Give back all the records exactly, keeping every line whole.

START DATA

-- ==== Sys2Proof/Machine/Core.lean ====
section
/-! DEFINITION. The machine as the host's interface reads it. -/

def Sys2Proof.core : Host.Core :=
  { State := Sys2Proof.Machine.State, Fault := Sys2Proof.Machine.Fault, Refusal := Sys2Proof.Machine.Refusal,
    step := Sys2Proof.Machine.step, reset := Sys2Proof.Machine.State.reset }
end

END DATA

**OUTPUT:**
-- ==== Sys2Proof/Machine/Core.lean ====
section
/-! DEFINITION. The machine as the host's interface reads it. -/

def Sys2Proof.core : Host.Core :=
  { State := Sys2Proof.Machine.State, Fault := Sys2Proof.Machine.Fault, Refusal := Sys2Proof.Machine.Refusal,
    step := Sys2Proof.Machine.step, reset := Sys2Proof.Machine.State.reset }
end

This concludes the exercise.